I wrote on dialog tonight that Christianity is a culture. Clearly other cultures have liturgies of their own, pointless rituals that are carried on largely for the sake of continuity. Maybe that's what worship is, in general, the community presenting itself in thanks that it has endured thus far and in hope that it will endure still further. I wonder if the secular world can produce worship, in that sense, whether a secular liturgy is possible -- and I also wonder if, in a secular world, the older liturgies of subcultures can long endure. Certainly in previous world empires, it was assumed that the subjects would have their own liturgies, and they would either be tolerated or would be compelled to conform to the imperial liturgy. But to continue the liturgy when the world believes, in its heart of hearts, that having a liturgy is stupid and pointless? That it's a sign of weakness? That participation in it is virtually a signed confession of ignorance and stupidity, of not being able to get over the past?
We've had proposals for replacement liturgies over the course of the modern period -- the two with which I'm most familiar are the turn to "nature" and the turn to literature. The turn to nature is still given token honor in the many nature-themed "motivational" posters that litter our classrooms and our offices, but it's difficult to sustain a devotion to nature when it turns out that everything we value depends on destroying nature. Matthew Arnold thought that literature could and should fill most of the functions that religion did in the past; it is not by accident that we post-Victorians were bequeathed a "canon" of literature.

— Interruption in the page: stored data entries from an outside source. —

/-! ## IMAGE_ACTIVATE and UCODE_ACTIVATE (R482, R485) -/

/-- A switch of the control core's package asked for behind the reply. -/
def State.switchAsked (s : State) (r : Request) (k : Nat) : State :=
  ((s.onImages fun i => { i with ccReq := some { slot := k, force := bit (byteAt r 1) 0, port := r.port, at_ := s.now } }).replyOk
    r []).onPort r.port fun q =>
      { q with replies := q.replies.modify (q.replies.length - 1) fun x => { x with switch := true } }

theorem cmdImageActivate_ok {k : Nat} (hasked : Asked s r 0x0904) (hlen : r.params.length = 4) (hk : k = byteAt r 0) (hlow : k ≤ 1)
    (hflags : byteAt r 1 < 2) (hzero : isZero r.params 2 2 = true) (hslot : needSlot s 0 k = .ok ())
    (hidle : bit (byteAt r 1) 0 = true ∨ s.allOutstanding = []) : cmdImageActivate s r = .ok (s.switchAsked r k) := by
  obtain ⟨-, hpriv, hmode⟩ := hasked
  have hfree : (bit (byteAt r 1) 0 || s.allOutstanding.isEmpty) = true := by simpa using hidle
  subst hk
  simp only [cmdImageActivate, len_ok hlen, hlow, flagsWithin_ok (w := 1) hflags, reserved_ok hzero, hpriv, modeResp_ok hmode, hslot,
    hfree, decide_true, need_true, except_ok_bind]
  rfl

theorem cmdUcodeActivate_ok {k : Nat} {t : State} {o : OpRef} (hasked : Asked s r 0x0905) (hlen : r.params.length = 4)
    (hk : k = byteAt r 0) (hlow : k ≤ 1) (hzero : isZero r.params 1 3 = true) (hslot : needSlot s 1 k = .ok ())
    (hfree : s.images.ucReq = none) (hacc : s.accept r 0x0905 = some (t, o)) :
    cmdUcodeActivate s r = .ok (t.onImages fun i => { i with ucReq := some { slot := k, op := o, from_ := t.now } }) := by
  obtain ⟨-, hpriv, hmode⟩ := hasked
  subst hk
  simp only [cmdUcodeActivate, len_ok hlen, hlow, reserved_ok hzero, hpriv, modeResp_ok hmode, hslot, hfree, Option.isNone_none,
    decide_true, need_true, except_ok_bind, hacc]

/-! ## The statement -/

/-- Settles O40: each command passes its checks; the end of a session and a switch of the microcode get handles. -/
theorem imageCommandsComplete : Obligations.ImageCommandsComplete := by
  refine ⟨?opening, ?data, ?closing, ?activate, ?microcode⟩
  case opening =>
    intro s r k total x hasked hlen hlow htotal hmin hmax hzero hfree hk hx
    subst htotal hk hx
    exact exec_of_sealSt_eq rfl hasked.1 rfl (cmdImageBegin_ok hasked hlen hlow (within_ok hmin hmax) hzero hfree rfl) (by decide)
      (by rw [State.replyOk_security]; rfl)
  case data =>
    intro s r x n data hasked hmin hmax hzero hdata hsession hport htarget hlow hnext hn hroom
    subst hdata hn
    exact exec_of_sealSt_eq rfl hasked.1 rfl
      (cmdImageData_ok hasked (within_ok hmin hmax) hzero hsession hport htarget hlow hnext hroom) (by decide)
      (by rw [State.replyOk_security]; rfl)
  case closing =>
    intro s r x hasked hlen hlow hzero hsession htarget hwhole hroom
    exact exec_of_handle_sealSt_eq rfl hasked.1 rfl hroom
      (fun t o => cmdImageEnd_ok hasked hlen hlow hzero hsession htarget hwhole) (by decide) fun _ _ => rfl
  case activate =>
    intro s r k hasked hlen hk hlow hflags hzero hslot hidle
    exact exec_of_sealSt_eq rfl hasked.1 rfl (cmdImageActivate_ok hasked hlen hk hlow hflags hzero hslot hidle) (by decide)
      (by rw [State.onPort_security, State.replyOk_security]; rfl)
  case microcode =>
    intro s r k hasked hlen hk hlow hzero hslot hfree hroom
    exact exec_of_handle_sealSt_eq rfl hasked.1 rfl hroom
      (fun t o => cmdUcodeActivate_ok hasked hlen hk hlow hzero hslot hfree) (by decide) fun _ _ => rfl

end Sys2Proof.Machine
end

section
/-! SUPPORT. The commands of maintenance, each of which becomes an operation (spec/03_supply_holdup_adjournment.md R71;
spec/17_live_servicing.md R486, R489 to R491). -/
namespace Sys2Proof.Machine

variable {s s5 t : State} {r : Request} {auth : List Byte} {o : OpRef}

/-! ## REMAP_CHANNEL (R486) -/

/-- No remap under way touches either channel. -/
def State.RemapFree (s : State) (old new : Nat) : Prop :=
  ∀ x ∈ s.engine.remaps, x.done = true ∨ x.old ≠ old ∧ x.new ≠ old ∧ x.old ≠ new ∧ x.new ≠ new

theorem State.RemapFree.check {old new : Nat} (h : s.RemapFree old new) : (!(s.engine.remaps.any fun x =>
    !x.done && ([x.old, x.new].contains old || [x.old, x.new].contains new))) = true := by
  rw [Bool.not_eq_true', List.any_eq_false]
  intro x hx
  obtain hdone | ⟨hold, hnew, hold', hnew'⟩ := h x hx
  · simp [hdone]
  · simp [hold.symm, hnew.symm, hold'.symm, hnew'.symm]

/-- The channels of a remap: a bound one of the metering roles, and a spare at the same rate. -/
structure RemapFits (s : State) (old new : Nat) : Prop where
  bound : s.bound old = true
  role : within 1 3 (s.chan old).set.role = true
  spare : (s.chan new).set.role = 5
  sampled : (s.chan new).fs ≠ 0
  period : s.chanPeriod old = s.chanPeriod new
  free : s.RemapFree old new

theorem cmdRemapChannel_ok {old new : Nat} (hauth : authField r 4 = .ok auth) (hold : old = fieldAt r 0 2) (hnew : new = fieldAt r 2 2)
    (hlow : old ≤ 511) (hlow' : new ≤ 511) (hchans : needChans s [old, new] = .ok ())
    (h5 : order5 s s.time r 0x0A01 s.opsWhenSealed 4 auth = .ok s5) (hlife : s.life ≠ .retired) (hmode : modeNoCal s = .ok ())
    (hfits : RemapFits s old new) (hacc : s.accept r 0x0A01 = some (t, o)) :
    cmdRemapChannel s r = .ok (((t.holdAuth o auth).onEngine fun e => { e with remaps := e.remaps
      ++ [{ old := old, new := new, op := o, limit := t.engine.runAhead + 1024 }] }).configWrite) := by
  obtain ⟨hbound, hrole, hspare, hsampled, hperiod, hfree⟩ := hfits
  have hfree' := hfree.check
  subst hold hnew
  simp only [cmdRemapChannel, hauth, hlow, hlow', hchans, h5, notRetired_ok hlife, hmode, hbound, hrole, hspare, hperiod,
    bne_iff_ne.2 hsampled, hfree', beq_self_eq_true, decide_true, Bool.and_self, need_true, except_ok_bind, hacc]

/-! ## RETIRE_ISLAND and RESTORE_ISLAND (R489, R490) -/

theorem cmdRetireIsland_ok {n : Nat} (hreq : islandRequest s r 0x0A02 = .ok (auth, n))
    (hother : (List.range s.nIsl).filter s.islOn ≠ [n])
    (hacc : s.accept r 0x0A02 = some (t, o)) :
    cmdRetireIsland s r = .ok ((t.holdAuth o auth).onIsland n fun i => { i with retireOp := some (some o) }) := by
  have hleft : ((List.range s.nIsl).filter s.islOn != [n]) = true := bne_iff_ne.2 hother
  simp only [cmdRetireIsland, hreq, hleft, need_true, except_ok_bind, hacc]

That dream was undone, however, by the solitary nature of reading in the modern world and by the aggressive incomprehensibility of high modernism.

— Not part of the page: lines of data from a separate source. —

/-- R56, D12: with nothing pending, a failing poll, or a read that fails after the poll, KBSR reads 0 and nothing else
in memory changes. -/
def Obligations.KbsrPollNotReady : Prop :=
  ∀ s : State, s.MemWf →
    (s.console.pending = [] ∨ s.console.polls.head? = some .ioError ∨ s.console.pending.head? = some .failure) →
    rawRead (kbsrPoll s) s.params.kbsrAddr = 0x0000 ∧
    (∀ a, a ≠ s.params.kbsrAddr → rawRead (kbsrPoll s) a = rawRead s a) ∧
    kbsrPoll s = { s with mem := (kbsrPoll s).mem, console := { s.console with
      pending := if s.console.polls.head? = some .ioError then s.console.pending else s.console.pending.tail,
      polls := s.console.polls.tail } }

/-! ### Operate instructions -/

/-- spec/40_alu.md R112. The decode clause rests on the spec's decisions D1, D4 and D6 (log 11, PRESUMED). -/
def Obligations.AddRegisterForm : Prop :=
  ∀ (s : State) (dr sr1 sr2 : RegIdx) (x : BitVec 2),
    decode (place 12 0x1#4 ||| placeReg 9 dr ||| placeReg 6 sr1 ||| place 5 0#1 ||| place 3 x ||| placeReg 0 sr2)
      = .addReg dr sr1 sr2 ∧
    exec (.addReg dr sr1 sr2) s = .next { s with
      regs := s.regs.set dr (s.reg sr1 + s.reg sr2)
      cond := (setcc s (s.reg sr1 + s.reg sr2)).cond }

/-- R113. The decode clause rests on the spec's decisions D1 and D4 (log 11, PRESUMED). -/
def Obligations.AddImmediateForm : Prop :=
  ∀ (s : State) (dr sr1 : RegIdx) (imm5 : BitVec 5),
    decode (place 12 0x1#4 ||| placeReg 9 dr ||| placeReg 6 sr1 ||| place 5 1#1 ||| place 0 imm5)
      = .addImm dr sr1 imm5 ∧
    exec (.addImm dr sr1 imm5) s = .next { s with
      regs := s.regs.set dr (s.reg sr1 + imm5.signExtend 16)
      cond := (setcc s (s.reg sr1 + imm5.signExtend 16)).cond }

/-- R114. The decode clause rests on the spec's decisions D1, D4 and D6 (log 11, PRESUMED). -/
def Obligations.AndRegisterForm : Prop :=
  ∀ (s : State) (dr sr1 sr2 : RegIdx) (x : BitVec 2),
    decode (place 12 0x5#4 ||| placeReg 9 dr ||| placeReg 6 sr1 ||| place 5 0#1 ||| place 3 x ||| placeReg 0 sr2)
      = .andReg dr sr1 sr2 ∧
    exec (.andReg dr sr1 sr2) s = .next { s with
      regs := s.regs.set dr (s.reg sr1 &&& s.reg sr2)
      cond := (setcc s (s.reg sr1 &&& s.reg sr2)).cond }

/-- R115. The decode clause rests on the spec's decisions D1 and D4 (log 11, PRESUMED). -/
def Obligations.AndImmediateForm : Prop :=
  ∀ (s : State) (dr sr1 : RegIdx) (imm5 : BitVec 5),
    decode (place 12 0x5#4 ||| placeReg 9 dr ||| placeReg 6 sr1 ||| place 5 1#1 ||| place 0 imm5)
      = .andImm dr sr1 imm5 ∧
    exec (.andImm dr sr1 imm5) s = .next { s with
      regs := s.regs.set dr (s.reg sr1 &&& imm5.signExtend 16)
      cond := (setcc s (s.reg sr1 &&& imm5.signExtend 16)).cond }

/-- R116. The decode clause rests on the spec's decisions D1 and D6 (log 11, PRESUMED). -/
def Obligations.NotComplements : Prop :=
  ∀ (s : State) (dr sr1 : RegIdx) (x : BitVec 6),
    decode (place 12 0x9#4 ||| placeReg 9 dr ||| placeReg 6 sr1 ||| place 0 x) = .not dr sr1 ∧
    exec (.not dr sr1) s = .next { s with
      regs := s.regs.set dr (~~~(s.reg sr1))
      cond := (setcc s (~~~(s.reg sr1))).cond }

/-! ### Control transfer -/

/-- spec/41_control.md R131, R132: taken exactly where the mask bit of the current flag is set; 000 never, 111 always.
Opcode number, mask order and one-hot encoding are the spec's decisions D1 and D3 (log 11, PRESUMED). -/
def Obligations.BranchFollowsItsMask : Prop :=
  ∀ (s : State) (nzp : BitVec 3) (off9 : BitVec 9),
    decode (place 12 0x0#4 ||| place 9 nzp ||| place 0 off9) = .br nzp off9 ∧
    exec (.br nzp off9) s = .next { s with
      pc := if maskBitOf nzp s.cond then s.pc + off9.signExtend 16 else s.pc } ∧
    (maskBitOf nzp s.cond = true ↔ nzp &&& s.cond.bits ≠ 0) ∧
    maskBitOf 0b000 s.cond = false ∧ maskBitOf 0b111 s.cond = true

/-- R134: JMP, and RET where the base is R7. The decode clause rests on the spec's decisions D1 and D6 (log 11,
PRESUMED); that RET is a constructor of its own is the model's choice (log 6, DESIGN CHOICE). -/
def Obligations.JumpAndReturn : Prop :=
  ∀ (s : State) (base : RegIdx) (x : BitVec 3) (y : BitVec 6),
    decode (place 12 0xC#4 ||| place 9 x ||| placeReg 6 base ||| place 0 y) = (if base = 7 then .ret else .jmp base) ∧
    exec (.jmp base) s = .next { s with pc := s.reg base } ∧
    exec .ret s = .next { s with pc := s.reg 7 }

/-- R136. The decode clause rests on the spec's decisions D1 and D5 (log 11, PRESUMED). -/
def Obligations.JsrLinksAndJumps : Prop :=
  ∀ (s : State) (off11 : BitVec 11),
    decode (place 12 0x4#4 ||| place 11 1#1 ||| place 0 off11) = .jsr off11 ∧
    exec (.jsr off11) s = .next { s with regs := s.regs.set 7 s.pc, pc := s.pc + off11.signExtend 16 }

/-- R138: the base is read after R7 is written, so JSRR R7 falls through (the spec's decision D7). The decode clause rests
on its decisions D1, D5 and D6 (log 11, PRESUMED). -/
def Obligations.JsrrReadsBaseAfterLink : Prop :=
  ∀ (s : State) (base : RegIdx) (x : BitVec 2) (y : BitVec 6),
    decode (place 12 0x4#4 ||| place 11 0#1 ||| place 9 x ||| placeReg 6 base ||| place 0 y) = .jsrr base ∧
    exec (.jsrr base) s = .next { s with
      regs := s.regs.set 7 s.pc, pc := if base = 7 then s.pc else s.reg base }

/-! ### Loads, stores, LEA. `memRead` is the port of R52 (ReadInterceptsOnlyKbsr). -/

/-- spec/42_load_store.md R150. The decode clause rests on the spec's decision D1 (log 11, PRESUMED). -/
def Obligations.LdLoadsPcRelative : Prop :=
  ∀ (s : State) (dr : RegIdx) (off9 : BitVec 9),
    decode (place 12 0x2#4 ||| placeReg 9 dr ||| place 0 off9) = .ld dr off9 ∧
    exec (.ld dr off9) s =
      (let r := memRead s (s.pc + off9.signExtend 16)
       .next { r.2 with regs := s.regs.set dr r.1, cond := (setcc s r.1).cond })

/-- R151: both reads intercept, in order. The decode clause rests on the spec's decision D1 (log 11, PRESUMED). -/
def Obligations.LdiLoadsThroughPointer : Prop :=
  ∀ (s : State) (dr : RegIdx) (off9 : BitVec 9),
    decode (place 12 0xA#4 ||| placeReg 9 dr ||| place 0 off9) = .ldi dr off9 ∧
    exec (.ldi dr off9) s =
      (let p := memRead s (s.pc + off9.signExtend 16)
       let r := memRead p.2 p.1
       .next { r.2 with regs := s.regs.set dr r.1, cond := (setcc s r.1).cond })

/-- R152. The decode clause rests on the spec's decision D1 (log 11, PRESUMED). -/
def Obligations.LdrLoadsBaseOffset : Prop :=
  ∀ (s : State) (dr base : RegIdx) (off6 : BitVec 6),
    decode (place 12 0x6#4 ||| placeReg 9 dr ||| placeReg 6 base ||| place 0 off6) = .ldr dr base off6 ∧
    exec (.ldr dr base off6) s =
      (let r := memRead s (s.reg base + off6.signExtend 16)
       .next { r.2 with regs := s.regs.set dr r.1, cond := (setcc s r.1).cond })

/-- R153: no memory access, so no poll. The decode clause rests on the spec's decision D1 (log 11, PRESUMED). -/
def Obligations.LeaLoadsTheAddress : Prop :=
  ∀ (s : State) (dr : RegIdx) (off9 : BitVec 9),
    decode (place 12 0xE#4 ||| placeReg 9 dr ||| place 0 off9) = .lea dr off9 ∧
    exec (.lea dr off9) s = .next { s with
      regs := s.regs.set dr (s.pc + off9.signExtend 16)
      cond := (setcc s (s.pc + off9.signExtend 16)).cond }

/-- R154. The decode clause rests on the spec's decision D1 (log 11, PRESUMED). -/
def Obligations.StStoresPcRelative : Prop :=
  ∀ (s : State) (sr : RegIdx) (off9 : BitVec 9),
    decode (place 12 0x3#4 ||| placeReg 9 sr ||| place 0 off9) = .st sr off9 ∧
    ∃ t, exec (.st sr off9) s = .next t ∧ t = { s with mem := t.mem } ∧
      (s.MemWf → rawRead t (eaPcRel s off9) = s.reg sr) ∧
      (∀ a, a ≠ eaPcRel s off9 → rawRead t a = rawRead s a) ∧
      eaPcRel s off9 = s.pc + off9.signExtend 16

/-- R155: the pointer read is intercepting, so the store starts from the state after it.
The decode clause rests on the spec's decision D1 (log 11, PRESUMED). -/
def Obligations.StiStoresThroughPointer : Prop :=
  ∀ (s : State) (sr : RegIdx) (off9 : BitVec 9),
    decode (place 12 0xB#4 ||| placeReg 9 sr ||| place 0 off9) = .sti sr off9 ∧
    ∃ t, exec (.sti sr off9) s = .next t ∧
      eaIndirect s off9 = memRead s (s.pc + off9.signExtend 16) ∧
      t = { (eaIndirect s off9).2 with mem := t.mem } ∧
      (s.MemWf → rawRead t (eaIndirect s off9).1 = s.reg sr) ∧
      (∀ a, a ≠ (eaIndirect s off9).1 → rawRead t a = rawRead (eaIndirect s off9).2 a)

/-- R156. The decode clause rests on the spec's decision D1 (log 11, PRESUMED). -/
def Obligations.StrStoresBaseOffset : Prop :=
  ∀ (s : State) (sr base : RegIdx) (off6 : BitVec 6),
    decode (place 12 0x7#4 ||| placeReg 9 sr ||| placeReg 6 base ||| place 0 off6) = .str sr base off6 ∧
    ∃ t, exec (.str sr base off6) s = .next t ∧ t = { s with mem := t.mem } ∧
      (s.MemWf → rawRead t (eaBase s base off6) = s.reg sr) ∧
      (∀ a, a ≠ eaBase s base off6 → rawRead t a = rawRead s a) ∧
      eaBase s base off6 = s.reg base + off6.signExtend 16

/-- spec/20_memory.md R68: a store to an address is seen by the next fetch from it, with no delay. -/
def Obligations.StoreIsSeenByNextFetch : Prop :=
  ∀ (s t : State) (i : Instr) (a : Word), s.MemWf → exec i s = .next t → storeAddr i s = some a → t.pc = a →
    a ≠ s.params.kbsrAddr →
    (fetch t).instr = (match i with | .st sr _ => s.reg sr | .sti sr _ => s.reg sr | .str sr _ _ => s.reg sr | _ => 0)

/-! ### TRAP and its services -/

/-- spec/43_trap.md R187, R180: an unknown vector is FATAL after R7 is written; cond, memory and console are as before.
The recorded values (spec/60_exceptions.md R220) are the spec's decision D25, R7 before the vector check its decision D21,
the decode clause D1 and D6 (log 11, PRESUMED). TRAP with a service vector: AliasesActAsTheirInstruction. -/
def Obligations.TrapUnknownVectorIsFatal : Prop :=
  ∀ (s : State) (v : BitVec 8) (x : BitVec 4), (v.toNat < 0x20 ∨ 0x25 < v.toNat) →
    decode (place 12 0xF#4 ||| place 8 x ||| place 0 v) = .trap v ∧
    exec (.trap v) s = .next { s with
      regs := s.regs.set 7 s.pc
      run := .fatal (.unknownTrapVector v s.instr s.oldPc) } ∧
    exitStatus { s with run := .fatal (.unknownTrapVector v s.instr s.oldPc) } = some 127

/-- spec/30_encoding.md R92: the alias rows have the effect of the instruction they name. -/
def Obligations.AliasesActAsTheirInstruction : Prop :=
  ∀ s : State, exec (.trap 0x20) s = exec .getc s ∧ exec (.trap 0x21) s = exec .out s ∧
    exec (.trap 0x22) s = exec .puts s ∧ exec (.trap 0x23) s = exec .inp s ∧
    exec (.trap 0x24) s = exec .putsp s ∧ exec (.trap 0x25) s = exec .halt s ∧ exec (.jmp 7) s = exec .ret s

Worship, in order to function properly, must be a communal event. Through the 20th century, we have had the movie theater for our place of worship (I owe this insight to Kurt Vonnegut), but the home entertainment center is destroying even that. It would appear that the only alternative that has had even localized success has been the nationalistic political rally, as practiced by Hitler -- or else, perhaps, the revolution as practiced by Lenin.
Sometimes I honestly don't know how I get from the beginning to the end of these things. If a post is sufficiently long, the ending is almost always a surprise.